Intel shows the other side. Having missed the shift from CPUs to GPUs, it allowed others to capture the market. “They let themselves be overtaken. It shows how quickly the balance can change in technology markets.”

Infrastructure challenge

Constraints are not theoretical. Almost the entire US energy sector is now catering to big tech, which has become the main force pushing up national energy consumption after years of decline. Communities are beginning to resist. In St. Charles, Missouri, the city council has imposed a moratorium on new datacentres over concerns about water contamination.

These frictions underline the need to align AI’s rapid growth with environmental and social considerations. “Electricity consumption is a bottleneck,” Zwanenburg observed. 

On valuations, Cooper downplayed near-term risks, noting that the largest tech companies remain self-funding and cash generative. “Spending on IP equipment and software has picked up this year with tech spending boosting US economic growth by around 30 basis points,” she said. “In our view, elevated spending on data centres and other hardware has already boosted, and will continue to support, near-term economic growth and lift long-term US productivity by roughly 15 percent. From a valuation standpoint, gauges do not appear to be a risk right now because six of the seven companies in the Mag7 generate strong free cash flow and are self-funding.”

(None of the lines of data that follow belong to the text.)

/-- RESET completes every deferred entry as ABORTED, resets every block, removes the notices that are not in transmission,
and is answered last. The frame leaves the line (log 21), and an open window is dropped without the accounting of a close
(log 15). -/
def Obligations.ResetRequest : Prop :=
  ∀ (s : State) (tag : Byte), s.Admits tag → ∃ t : State,
    exec (.reset tag [0]) s = .next (t.reply .done 0x03 tag [])
      ∧ t.link.replies = s.link.replies ++ s.link.deferred.map (fun d =>
          { code := .complete, tag := d.tag, kind := jobKind d.job, fields := [2, 0] })
      ∧ t.link.deferred = [] ∧ t.link.notices = (if s.link.tx = .notice then s.link.notices.take 1 else [])
      ∧ t.link.tx = (if s.link.tx = .idle ∧ s.link.deferred ≠ [] then .reply else s.link.tx)
      ∧ t.link.hold = (if s.link.deferred = [] then s.link.hold
          else decide (12 ≤ s.link.replies.length + s.link.deferred.length))
      ∧ t.link.rx = s.link.rx ∧ t.link.linkErrors = s.link.linkErrors ∧ t.link.overrun = s.link.overrun
      ∧ t.link.noticesLost = s.link.noticesLost
      ∧ t.link.sensLimit = .off ∧ t.link.sensSlot = .off ∧ t.link.sensRing = .off ∧ t.link.sensClock = .off
      ∧ t.link.packNotices = true
      ∧ t.clock = { s.clock with
          engine := if s.clock.format.isSome then .stopped else .unformatted, timer := none, stopPending := false,
          unlocked := false, spell := none }
      ∧ t.stage = { s.stage with streams := Table.fill Stream.unbound }
      ∧ t.ring = { s.ring with entries := [], head := 0, rejects := 0, condition := false }
      ∧ t.slots = Table.fill Slot.unbound ∧ t.mixes = Table.fill Mix.default ∧ t.limiters = Table.fill Limiter.reset
      ∧ t.cues = { s.cues with slots := Table.fill none }
      ∧ (∀ a, t.line.packs.get a = if (s.line.packs.get a).state = .joining then
            { s.line.packs.get a with offerSent := true, ticks := 0 } else s.line.packs.get a)
      ∧ t.line = { s.line with
          packs := t.line.packs, queue := [], window := none, announceOpen := false, frame := none, lastUrgent := false,
          recovery := 0, collisionRun := 0 }
      ∧ t.click = Click.reset ∧ t.meter = Meter.reset ∧ t.draws = s.draws ∧ t.pending = s.pending

/-- NOTICE_SET replaces the setting of a class, and refuses a setting or a class that has none. What a boundary that mixes n then
raises, and in which order, `d` being the state after its windows and deferred entries: the notices of every class as its setting
has them, and the METER report; within a class ENTER and LEAVE come before HELD, each in ascending subject; the classes may
interleave in any order (log 7), but the report stands before every HELD (log 7), its two parts together. A LIMIT notice of an OFF
mix carries peak 0 and the ceiling of its record (log 24). -/
def Obligations.NoticeSettingsAndEvents : Prop :=
  (∀ (s : State) (tag cls setting : Byte), s.Admits tag →
      (∀ v : Sensitivity, sensitivity? setting = some v →
          (cls = 1 → exec (.noticeSet tag [cls, setting]) s
              = .next ((s.withLink { s.link with sensLimit := v }).reply .done 0x04 tag []))
            ∧ (cls = 2 → exec (.noticeSet tag [cls, setting]) s
              = .next ((s.withLink { s.link with sensSlot := v }).reply .done 0x04 tag []))
            ∧ (cls = 3 → exec (.noticeSet tag [cls, setting]) s
              = .next ((s.withLink { s.link with sensRing := v }).reply .done 0x04 tag []))
            ∧ (cls = 4 → exec (.noticeSet tag [cls, setting]) s
              = .next ((s.withLink { s.link with sensClock := v }).reply .done 0x04 tag [])))
        ∧ (∀ on : Bool, flag? setting = some on → cls = 5 → exec (.noticeSet tag [cls, setting]) s
              = .next ((s.withLink { s.link with packNotices := on }).reply .done 0x04 tag []))
        ∧ ((cls.toNat = 0 ∨ 6 ≤ cls.toNat) ∨ (cls.toNat ≤ 4 ∧ 5 ≤ setting.toNat) ∨ (cls = 5 ∧ 2 ≤ setting.toNat) →
            exec (.noticeSet tag [cls, setting]) s = .next (s.replyFail 0x04 tag .badValue)))
    ∧ (∀ (s : State) (c : Clock) (n : BlockNo) (relocked : Bool),
      let ring := if relocked then s.ring.consume fun e => !inWindow (n - 1) e.block else s.ring
      let d := ((s.closeWindows.withClock c).withRing ring).completeDeferred n
      let u := s.mixingBoundary c n relocked
      let computed := computeMixes (d.assemble n) s.click.blockSamples
      let ends := decide (s.meter.countdown ≤ 1)
      let change (sens : Sensitivity) (before after : Bool) : Option NoticeEvent :=
        if before = false ∧ after = true ∧ (sens = .enter ∨ sens = .both ∨ sens = .enterHeld) then some .enter
        else if before = true ∧ after = false ∧ (sens = .leave ∨ sens = .both) then some .leave
        else none
      let raisedBy (sens : Sensitivity) (subjects : List (Bool × Bool × (NoticeEvent → Notice))) : List Notice :=
        (subjects.filterMap fun (before, after, make) => (change sens before after).map make)
          ++ if ends then subjects.filterMap fun (before, after, make) =>
              if sens = .enterHeld ∧ before = true ∧ after = true then some (make .held) else none
            else []
      let notice (subject : Option Nat) (info : NoticeInfo) (event : NoticeEvent) : Notice :=
        { event := event, subject := subject, block := c.lastBlock, info := info }
      let clocks := raisedBy s.link.sensClock [(s.clock.unlocked, c.unlocked, fun e =>
        notice none (.clock (if e = .leave then s.clock.spell else c.spell)) e)]
      let rings := raisedBy s.link.sensRing [(s.ring.condition, u.ring.condition, notice none
        (.ring s.ring.rejects (u.ring.entries.map RingEntry.pages).sum u.ring.entries.length
          (u.ring.entries.filter fun e => !e.consumed).length
          (match u.ring.entries with | [] => .empty | e :: _ => if e.consumed then .consumed else .waiting)))]
      let slots := raisedBy s.link.sensSlot ((List.finRange 48).map fun i =>
        let k := u.slots.get i
        ((s.slots.get i).condition, k.condition, notice (some i.val) (.slot k.status k.stream.val k.channel k.misses)))
      let limits := raisedBy s.link.sensLimit ((List.finRange 16).map fun i =>
        let r := computed.get i
        ((s.limiters.get i).condition, r.limiter.condition, notice (some i.val)
          (.limit r.limiter.gain r.peak r.mix.ceiling (8388607 * gainOf r.mix.ceiling / 65536))))
      let report : List Notice := if ends && s.meter.on then
          [notice none (.meterMixes s.meter.sequence s.meter.interval
             (((List.finRange 16).filter fun i => s.meter.seen.get i || (computed.get i).block.isSome).map fun i =>
               (i, (computed.get i).limiter.peak, (computed.get i).limiter.lowest))) .report,
           notice none (.meterSlots s.meter.sequence s.meter.interval
             (((List.finRange 48).filter fun i => (s.slots.get i).bound).map fun i =>
               (i, (assembleSlot ring n (s.slots.get i)).peak))) .report]
        else []
      ∃ raised : List Notice, u.link = raised.foldl Link.pushNotice d.link
        ∧ raised.Perm (clocks ++ rings ++ slots ++ limits ++ report)
        ∧ clocks.Sublist raised ∧ rings.Sublist raised ∧ slots.Sublist raised ∧ limits.Sublist raised
        ∧ ∃ before after : List Notice, raised = before ++ report ++ after
            ∧ (report ≠ [] → ∀ x ∈ before, x.event ≠ .held))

The internet did not disappear after 2000. It matured, separating durable franchises from speculative excess. Artificial intelligence is likely to follow a similar trajectory. Huang’s forecast of trillions in spending, coupled with his acknowledgment that power supply is the key limit, signals not a looming crash but an industry learning to grow within its constraints.

As Zwanenburg put it: “Only the firms that continually reinvent themselves will keep pace.”